▶ **WORK INSTRUCTION**
The string "using" appears in some lines of the entries that follow; copy each such line.

▶ **TASK MATERIAL**
-- ==== Sys2Proof/Laws/Store.lean ====
section
/-! SUPPORT. The laws of maps and of memory: what a read gives after a write, and that a write keeps the
canonical form. -/

namespace Sys2Proof.Machine

variable {α : Type}

/-! Reads after writes in a canonical map. -/

theorem Store.get_put_same (m : Store α) (k : Nat) (v d : α) : Store.get (Store.put m k v) k d = v := by
  induction m with
  | nil => simp [Store.put, Store.get]
  | cons x r ih =>
    obtain ⟨k', w⟩ := x
    simp only [Store.put]
    split
    · simp [Store.get]
    · split
      · simp [Store.get]
      · simp_all [Store.get]

theorem Store.get_put_other (m : Store α) (k j : Nat) (v d : α) (h : j ≠ k) :
    Store.get (Store.put m k v) j d = Store.get m j d := by
  induction m with
  | nil => simp [Store.put, Store.get, Ne.symm h]
  | cons x r ih =>
    obtain ⟨k', w⟩ := x
    simp only [Store.put]
    split
    · simp [Store.get, Ne.symm h]
    · split
      · simp_all [Store.get, Ne.symm h]
      · simp [Store.get, ih]

theorem Store.find_put_same (m : Store α) (k : Nat) (v : α) : Store.find (Store.put m k v) k = some v := by
  induction m with
  | nil => simp [Store.put, Store.find]
  | cons x r ih =>
    obtain ⟨k', w⟩ := x
    simp only [Store.put]
    split
    · simp [Store.find]
    · split
      · simp [Store.find]
      · simp_all [Store.find]

theorem Store.find_put_other (m : Store α) (k j : Nat) (v : α) (h : j ≠ k) :
    Store.find (Store.put m k v) j = Store.find m j := by
  induction m with
  | nil => simp [Store.put, Store.find, Ne.symm h]
  | cons x r ih =>
    obtain ⟨k', w⟩ := x
    simp only [Store.put]
    split
    · simp [Store.find, Ne.symm h]
    · split
      · simp_all [Store.find, Ne.symm h]
      · simp [Store.find, ih]

theorem Store.get_del_other (m : Store α) (k j : Nat) (d : α) (h : j ≠ k) :
    Store.get (Store.del m k) j d = Store.get m j d := by
  induction m with
  | nil => rfl
  | cons x r ih =>
    obtain ⟨k', w⟩ := x
    simp only [Store.del]
    split
    · simp_all [Store.get, Ne.symm h]
    · simp [Store.get, ih]

theorem Store.get_del_same (m : Store α) (k : Nat) (d : α) : Store.get (Store.del m k) k d = d := by
  induction m with
  | nil => rfl
  | cons x r ih =>
    obtain ⟨k', w⟩ := x
    simp only [Store.del]
    split
    · exact ih
    · next he => simp [Store.get, he, ih]

variable [DecidableEq α]

/-- What a set key reads as. -/
theorem Store.get_set_same (m : Store α) (k : Nat) (v d : α) : Store.get (Store.set m k v d) k d = v := by
  unfold Store.set
  split
  · next h => rw [h]; exact Store.get_del_same m k d
  · exact Store.get_put_same m k v d

theorem Store.get_set_other (m : Store α) (k j : Nat) (v d : α) (h : j ≠ k) :
    Store.get (Store.set m k v d) j d = Store.get m j d := by
  unfold Store.set
  split
  · exact Store.get_del_other m k j d h
  · exact Store.get_put_other m k j v d h

/-! The canonical form is kept. -/

theorem Store.wfFrom_mono (d : α) (lo lo' : Nat) (m : Store α) (h : lo' ≤ lo) (hm : Store.wfFrom d lo m = true) :
    Store.wfFrom d lo' m = true := by
  cases m with
  | nil => rfl
  | cons x r =>
    simp only [Store.wfFrom, Bool.and_eq_true, decide_eq_true_eq] at hm ⊢
    exact ⟨⟨by omega, hm.1.2⟩, hm.2⟩

theorem Store.wfFrom_del (d : α) (lo k : Nat) (m : Store α) (hm : Store.wfFrom d lo m = true) :
    Store.wfFrom d lo (Store.del m k) = true := by
  induction m generalizing lo with
  | nil => rfl
  | cons x r ih =>
    obtain ⟨k', w⟩ := x
    simp only [Store.wfFrom, Bool.and_eq_true, decide_eq_true_eq] at hm
    simp only [Store.del]
    split
    · exact Store.wfFrom_mono d (k' + 1) lo _ (by omega) (ih (k' + 1) hm.2)
    · simp only [Store.wfFrom, Bool.and_eq_true, decide_eq_true_eq]
      exact ⟨hm.1, ih (k' + 1) hm.2⟩

theorem Store.wfFrom_put (d v : α) (lo k : Nat) (m : Store α) (hv : v ≠ d) (hk : lo ≤ k)
    (hm : Store.wfFrom d lo m = true) : Store.wfFrom d lo (Store.put m k v) = true := by
  induction m generalizing lo with
  | nil => simp [Store.put, Store.wfFrom, hv, hk]
  | cons x r ih =>
    obtain ⟨k', w⟩ := x
    simp only [Store.wfFrom, Bool.and_eq_true, decide_eq_true_eq] at hm
    simp only [Store.put]
    split
    · next h =>
      simp only [Store.wfFrom, Bool.and_eq_true, decide_eq_true_eq]
      exact ⟨⟨hk, by simp [hv]⟩, ⟨by omega, hm.1.2⟩, hm.2⟩
    · split
      · next h =>
        simp only [beq_iff_eq] at h
        simp only [Store.wfFrom, Bool.and_eq_true, decide_eq_true_eq]
        exact ⟨⟨hk, by simp [hv]⟩, by rw [← h]; exact hm.2⟩
      · next h1 h2 =>
        simp only [beq_iff_eq] at h2
        simp only [Store.wfFrom, Bool.and_eq_true, decide_eq_true_eq]
        exact ⟨hm.1, ih (k' + 1) (by omega) hm.2⟩

/-- Setting a key keeps the canonical form. -/
theorem Store.wf_set (d v : α) (k : Nat) (m : Store α) (hm : Store.wf d m = true) :
    Store.wf d (Store.set m k v d) = true := by
  unfold Store.set
  split
  · exact Store.wfFrom_del d 0 k m hm
  · next h => exact Store.wfFrom_put d v 0 k m h (Nat.zero_le k) hm

/-- Dropping entries keeps the canonical form. -/
theorem Store.wfFrom_filter (d : α) (lo : Nat) (f : Nat × α → Bool) (m : Store α) (hm : Store.wfFrom d lo m = true) :
    Store.wfFrom d lo (m.filter f) = true := by
  induction m generalizing lo with
  | nil => rfl
  | cons x r ih =>
    simp only [Store.wfFrom, Bool.and_eq_true, decide_eq_true_eq] at hm
    simp only [List.filter]
    split
    · simp only [Store.wfFrom, Bool.and_eq_true, decide_eq_true_eq]
      exact ⟨hm.1, ih (x.1 + 1) hm.2⟩
    · exact Store.wfFrom_mono d (x.1 + 1) lo _ (by omega) (ih (x.1 + 1) hm.2)

/-! Memory. -/

@[simp] theorem Memory.read_write_same (m : Memory) (a : Nat) (b : Byte) : (m.write a b).read a = b :=
  Store.get_set_same m a b Memory.unlisted

@[simp] theorem Memory.read_write_other (m : Memory) (a c : Nat) (b : Byte) (h : c ≠ a) :
    (m.write a b).read c = m.read c := Store.get_set_other m a c b Memory.unlisted h

theorem Memory.wf_write (m : Memory) (a : Nat) (b : Byte) (hm : m.wf = true) : (m.write a b).wf = true :=
  Store.wf_set Memory.unlisted b a m hm

theorem Memory.wf_writeN (m : Memory) (a : Nat) (bs : List Byte) (hm : m.wf = true) : (m.writeN a bs).wf = true := by
  induction bs generalizing m a with
  | nil => exact hm
  | cons b r ih => exact ih (m.write a b) (a + 1) (Memory.wf_write m a b hm)

theorem Memory.wf_filter (m : Memory) (f : Host.Cell → Bool) (hm : m.wf = true) : Memory.wf (m.filter f) = true :=
  Store.wfFrom_filter Memory.unlisted 0 f m hm

/-- A byte outside the bytes written reads as before. -/
theorem Memory.read_writeN_other (m : Memory) (a c : Nat) (bs : List Byte) (h : c < a ∨ a + bs.length ≤ c) :
    (m.writeN a bs).read c = m.read c := by
  induction bs generalizing m a with
  | nil => rfl
  | cons b r ih =>
    simp only [List.length_cons] at h
    have h1 : c ≠ a := by omega
    have h2 := ih (m.write a b) (a + 1) (by omega)
    simp only [Memory.writeN]
    rw [h2, Memory.read_write_other m a c b h1]

/-- A byte written reads as what was written. -/
theorem Memory.read_writeN_same (m : Memory) (a i : Nat) (bs : List Byte) (h : i < bs.length) :
    (m.writeN a bs).read (a + i) = bs.getD i 0 := by
  induction bs generalizing m a i with
  | nil => simp at h
  | cons b r ih =>
    simp only [Memory.writeN]
    cases i with
    | zero =>
      rw [Memory.read_writeN_other (m.write a b) (a + 1) (a + 0) r (by omega)]
      simp
    | succ j =>
      have := ih (m.write a b) (a + 1) j (by simpa using h)
      rw [show a + 1 + j = a + (j + 1) by omega] at this
      simpa using this

end Sys2Proof.Machine
end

▶ **THE COMPLETED TASK**
      have := ih (m.write a b) (a + 1) j (by simpa using h)
      simpa using this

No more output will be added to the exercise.